Nursing Older People-Competence Evaluation Tool: Development and Psychometric Evaluation

By Bing-Jonsson, Pia Cecilie; Hofoss, Dag et al. | Journal of Nursing Measurement, April 1, 2015 | Go to article overview

Nursing Older People-Competence Evaluation Tool: Development and Psychometric Evaluation


Bing-Jonsson, Pia Cecilie, Hofoss, Dag, Kirkevold, Marit, Bjørk, Ida Torunn, Foss, Christina, Journal of Nursing Measurement


Background and Purpose: To evaluate the quality of care provided to older people, the competence of the nursing staff must be measured.
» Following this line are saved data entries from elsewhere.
-- ==== Sys2Proof/Machine/Complete.lean ====
section
/-! DEFINITION. INSTRUCTION_COMPLETE (R93): when a flight completes, what it writes (R107, R108, R218, R221), how its
flags and its stores go on (R72, R214, R291, R310), and what its writes mean to an unresolved fork (R314). -/

namespace Sys2Proof.Machine

/-! ### Results -/

/-- The bytes that a lane's accesses returned, as a number. -/
def laneValue (accs : List Acc) (l : Nat) : Nat :=
  leNat ((accs.filter fun a => a.lane == l).map fun a => leBytes a.size (a.val.getD 0)).flatten

/-- A loaded value of 1 or 2 bytes is extended to `w` bits; a wider one is zero-extended (R218). -/
def extendTo (ty : Ty) (sx : Bool) (w v : Nat) : Nat :=
  if sx && 2 ^ (ty.bits - 1) ≤ v && ty.bits ≤ 16 then v + 2 ^ w - 2 ^ ty.bits else v

/-- The writes and the latch of a load or atomic (R218, R231, R108). -/
def loadedWrites (fl : Flight) (dst : Dst) (num : Nat) (ty : Ty) (sx : Bool) : List RegWrite × Option Latch :=
  let v := fun (l : Nat) => laneValue fl.accs l
  let act := maskOf fun i => fl.accs.any fun a => a.lane == i
  let reg := fun (i : Nat) => vreg fun l => if lane act l then BitVec.ofNat 32 (extendTo ty sx 32 (v l) / 2 ^ (32 * i)) else 0
  match dst with
  | .scal n =>
    match fl.accs with
    | [] => ([], none)
    | a :: _ =>
      let w := BitVec.ofNat 64 (extendTo ty sx 64 (v a.lane))
      (if fl.form.nwb then [] else [.s n.toNat w], some (.scal w))
  | .vec _ =>
    (if fl.form.nwb then [] else (List.range (Ty.span ty)).map fun i => .v (num + i) act (reg i), some (.vec (reg 0)))
  | .vecAt _ => ((List.range (Ty.span ty)).map fun i => .v (num + i) act (reg i), none)
  | _ => ([], none)

/-- The payload and sidecar bytes of a scaled line that its blocks' accesses returned (R221). -/
def lineFrom (fl : Flight) : List Byte × List Byte :=
  let data := (fl.accs.map fun a => leBytes a.size (a.val.getD 0)).flatten
  let sides := (fl.accs.map fun a => (a.side.map fun k => keyAddr k % 32).zip (leBytes a.side.length (a.val.getD 0 / 256 ^ a.size))).flatten
  (data ++ List.replicate (128 - data.length) 0,
   (List.range 32).map fun j => ((sides.find? fun x => x.1 == j).map fun x => x.2).getD 0)

/-- The writes, the latch and the flags of ldsc (R221). -/
def scaledWrites (fl : Flight) (num : Nat) (t : Fmt) (mx : Bool) : List RegWrite × Option Latch × Fl :=
  let act := if fl.accs.isEmpty then 0 else fl.lanes
  let line := lineFrom fl
  let bs := lineBlocks t line.1 line.2
  let got := allLanes.map fun l => if lane act l then loadLane t mx bs l else {}
  let pair := fun (l : Nat) => if lane act l then blockPair t (getAt got l) else (0, 0)
  let lo := vreg fun l => (pair l).1
  let hi := vreg fun l => (pair l).2
  (if fl.form.nwb then [] else [.v num act lo, .v (num + 1) act hi],
   match fl.form.dst with | .vec _ => some (.vec lo) | _ => none,
   Fl.all ((lanesOf act).map fun l => (getAt got l).fl))

/-- Everything that a flight writes, its latch and its flags. -/
def resultOf (fl : Flight) : List RegWrite × Option Latch × BitVec 7 :=
  match fl.fin with
  | .loaded dst num ty sx =>
    let r := loadedWrites fl dst num ty sx
    (fl.writes ++ r.1, (match r.2 with | some x => some x | none => fl.latch), fl.nf)
  | .scaled num t mx =>
    let r := scaledWrites fl num t mx
    (r.1, r.2.1, fl.nf ||| (Fl.bits r.2.2))
  | _ => (fl.writes, fl.latch, fl.nf)

/-- The flags of a flight lane by lane, where its result is made so. -/
def laneFlags (fl : Flight) : List (BitVec 7) :=
  match fl.fin with
  | .scaled _ t mx =>
    let line := lineFrom fl
    let bs := lineBlocks t line.1 line.2
    allLanes.map fun l => if lane fl.lanes l && !fl.accs.isEmpty then (loadLane t mx bs l).fl.bits else 0
  | _ => fl.nfl

/-- Puts a register write into a group (R107). -/
def Group.write (g : Group) (w : RegWrite) : Group :=
  match w with
  | .s n v => { g with s := setAt g.s n v }
  | .x k v => { g with x := setAt g.x k v }
  | .q n m v => { g with q := setAt g.q n ((getAt g.q n &&& ~~~m) ||| (v &&& m)) }
  | .v n m v => { g with v := setAt g.v n (vreg fun i => if lane m i then vlane v i else vlane (getAt g.v n) i) }
  | _ => g

/-- The register lanes that a write of a continuation covers (R309). -/
def oversOf : RegWrite → List Over
  | .s n v => [{ file := 1, num := n, lane := 0, val := v }]
  | .x k v => [{ file := 2, num := k, lane := 0, val := v.setWidth 64 }]
  | .q n m v => (lanesOf m).map fun i => { file := 3, num := n, lane := i, val := if lane v i then 1 else 0 }
  | .v n m v => (lanesOf m).map fun i => { file := 0, num := n, lane := i, val := (vlane v i).setWidth 64 }
  | _ => []

/-- A continuation's write is kept beside the registers until its fork resolves (R309). -/
def Fork.write (k : Fork) (w : RegWrite) : Fork :=
  let os := oversOf w
  { k with wrote := os ++ k.wrote.filter fun o => !os.any fun x => x.file == o.file && x.num == o.num && x.lane == o.lane }

/-- Whether a register write goes to a register that a continuation owns (R304), or to one that R314 names. -/
def hurtsFork (half : Nat) : RegWrite → Bool
  | .s n _ => n < 32
  | .x k _ => k < 2
  | .q n _ _ => n < 4
  | .v n _ _ => n < half
  | .sreg r _ => [SReg.part, .prio, .gang, .seed, .nf, .fmode, .trapvec].contains r
  | .bind _ _ => false

/-- Whether a path continues the stream of an instruction (R289). -/
def Path.follows (p : Path) (sid : Nat) : Bool := p.sid == sid || p.past.any fun x => x.1 == sid

/-- A flag of a completed flight is done in every path (R93). -/
def Path.doneFlag (fid : Nat) (p : Path) : Path :=
  { p with pend := p.pend.filter fun x => x.2 != fid
           cstack := p.cstack.map fun e => { e with pend := e.pend.filter fun x => x.2 != fid } }

namespace State

/-! ### When it completes -/

/-- A flight whose cycle has come and that has nothing left to do elsewhere. -/
def ripe (s : State) (f : Flight) : Bool :=
  f.due ≤ s.clk.cycle + 1 && f.fin != .engine && f.sync.isNone && f.rcn.isEmpty && f.accs.all fun a => a.val.isSome

/-- Whether a flight writes NF: its write applies before the flags of its cycle (R72). -/
def writesNf (f : Flight) : Bool := f.writes.any fun w => match w with | .sreg .nf _ => true | _ => false

/-- Entries of the binding table that a flight writes. -/
def bindsOf (f : Flight) : List Nat := f.writes.filterMap fun w => match w with | .bind e _ => some e | _ => none

/-- Of two flights that complete in one cycle, whether the first completes first: a write of NF before the others, then
the earlier-issued (R72, R107); of binds to one entry that of the lower group index (R240) (DEDUCED, log 100). -/
def completesBefore (a b : Flight) : Bool :=
  a.comb == b.comb
    && (if a.group == b.group then (writesNf a && !writesNf b) || (writesNf a == writesNf b && a.fid < b.fid)
      else a.group < b.group && (bindsOf a).any fun e => (bindsOf b).contains e)

/-- Whether a flight may complete now. -/
def completable (s : State) (f : Flight) : Bool :=
  s.ripe f && !s.flights.any fun x => x.fid != f.fid && s.ripe x && completesBefore x f

/-! ### Completing -/

/-- Applies one register write of a flight that is not a continuation's. -/
def applyWrite (s : State) (f : Flight) (w : RegWrite) : State :=
  let r : PathRef := { comb := f.comb, group := f.group, path := f.path }
  match w with
  | .sreg reg v =>
    let own := match s.path? r with | some p => p.follows f.ord.sid | none => false
    if reg == .exm && !own then s else writeSpecial s r reg v
  | .bind e b => s.modComb f.comb fun c => { c with binds := setAt c.binds e b }
  | w => s.modGroup f.comb f.group fun g => g.write w

/-- Applies the writes of a flight: a continuation's go beside the registers; a callee's squash the forks whose
continuation owns what they write (R309, R314). -/
def applyWrites (s : State) (f : Flight) (ws : List RegWrite) : State :=
  match f.cont with
  | some k => s.modGroup f.comb f.group fun g => g.modFork k fun k => ws.foldl (fun k w => k.write w) k
  | none =>
    let s := ws.foldl (fun s w => s.applyWrite f w) s
    let half := ((s.comb? f.comb).map fun c => c.regs / 2).getD 0
    if ws.any (hurtsFork half) then
      let hurt := fun (k : Fork) => if ofCallee k f.ord then { k with squash := true } else k
      s.modGroup f.comb f.group fun g => { g with forks := g.forks.map hurt }
    else s

/-- Writes the latch of a flight's slot, unless its path lost its latches since the issue (R108, R109). -/
def applyLatch (s : State) (f : Flight) (l : Option Latch) : State :=
  match l with
  | none => s
  | some x => s.modPath { comb := f.comb, group := f.group, path := f.path } fun p =>
      if p.epoch == f.epoch && p.follows f.ord.sid then { p with latches := setAt p.latches f.slot x } else p

/-- ORs a flight's flags into NF; a continuation's are held, lane by lane where they are made so (R72, R315). -/
def applyFlags (s : State) (f : Flight) (nf : BitVec 7) (nfl : List (BitVec 7)) : State :=
  s.modGroup f.comb f.group fun g =>
    match f.cont with
    | some k => g.modFork k fun k =>
        if nfl.isEmpty then { k with nf := k.nf ||| nf }
        else { k with nfl := allLanes.map fun i => getAt k.nfl i ||| getAt nfl i }
    | none => { g with nf := g.nf ||| nf }

/-- After a store or an acquire of the callee: a continuation whose loads, taken as performed at commit, would now read
another byte than they did is squashed (R303, R316) (DEDUCED, log 44). `p` picks the bytes concerned. -/
def squashSeen (s : State) (core comb group : Nat) (o : Order) (p : Nat → Bool) : State :=
  let now := fun (k : Fork) (a : Nat) => s.readByte core comb group o (some { k with specSB := [] }) a
  let one := fun (k : Fork) => if ofCallee k o && k.seen.any (fun d => p d.1 && now k d.1 != d.2) then { k with squash := true } else k
  s.modGroup comb group fun g => { g with forks := g.forks.map one }

/-- The bytes that some stores write in memory. -/
def storesTo (es : List SpecEntry) (k : Nat) : Bool := es.any fun x => x.tt != 5 && x.tt != 6 && (x.data ++ x.side).any fun d => d.1 == k

/-- The acquire of a region by a flight (R295). A continuation that has read other bytes of the region than a load would now
is squashed: under the ordinary call it would read after the acquire (R303, R316) (DEDUCED, log 44). -/
def acquireFor (s : State) (c : Comb) (f : Flight) (scope : Nat) (r : List (Nat × Nat)) : State :=
  if r.isEmpty then s
  else
    (s.acquire (s.ctxOf c) c.core scope r).squashSeen c.core f.comb f.group f.ord fun k =>
      s.lineIn (s.ctxOf c) c.core (lineKey k) r

/-- The acquire of every line by a flight (R297, R303). -/
def acquireAllFor (s : State) (c : Comb) (f : Flight) (scope : Nat) : State :=
  (s.acquireAll c.core scope).squashSeen c.core f.comb f.group f.ord fun _ => true

/-- The Buffer move (R291): a store's entries enter the store buffer, or a continuation's speculative one (R310). -/
def bufferStores (s : State) (f : Flight) : State :=
  if f.fin != .store then s
  else match f.cont with
    | some k => s.modGroup f.comb f.group fun g => g.modFork k fun k => { k with specSB := k.specSB ++ f.stores }
    | none =>
      match s.comb? f.comb with
      | none => s
      | some c =>
        let x := s.ctxOf c
        (f.stores.foldl (fun (s : State) st =>
          { s.bump with coh := { s.coh with sb := s.coh.sb ++
              [{ eid := s.clk.serial, core := c.core, launch := c.launch, comb := c.id, group := f.group, fid := f.fid,
                 ctx := x, asid := s.asid x, ord := st.ord, va := st.va, tt := st.tt, data := st.data, side := st.side,
                 reps := st.reps, frm := f.frm, satf := f.satf, after := f.cmds }] } })
          s).squashSeen c.core f.comb f.group f.ord (storesTo f.stores)

/-- Completes a flight (R93). -/
def complete (s : State) (f : Flight) : State :=
  let r := resultOf f
  let s := s.applyWrites f r.1
  let s := s.applyLatch f r.2.1
  let s := s.applyFlags f r.2.2 (laneFlags f)
  let s := s.bufferStores f
  let s : State := { s with flights := s.flights.filter fun x => x.fid != f.fid }
  let s := s.modGroup f.comb f.group fun g => { g with paths := g.paths.map (Path.doneFlag f.fid) }
  s.settle f.comb

end State

/-- INSTRUCTION_COMPLETE (R93). -/
def execInstructionComplete (fid : Nat) (s : State) : Out State :=
  match s.flight? fid with
  | none => .next s
  | some f => .next (if s.completable f then s.complete f else s)

end Sys2Proof.Machine
end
This study evaluates a new instrument called Nursing Older People-Competence Evaluation Tool (NOP-CET). Methods: A 65-item questionnaire was completed by 1,016 community-based nursing staff and evaluated for validity, reliability, precision, interpretability, acceptability, and feasibility. Results: The survey demonstrated good content validity; conceptually coherent factor structure explaining 54.98% (knowledge items), 65.03% (skills items), and 52.83% (personal attribute items) of the total variance; and internal consistency (.77-.93). Conclusions: The NOP-CET showed good validity and reliability as a measure of community-based nursing staff competence and may be used in further investigations of competence in older people nursing.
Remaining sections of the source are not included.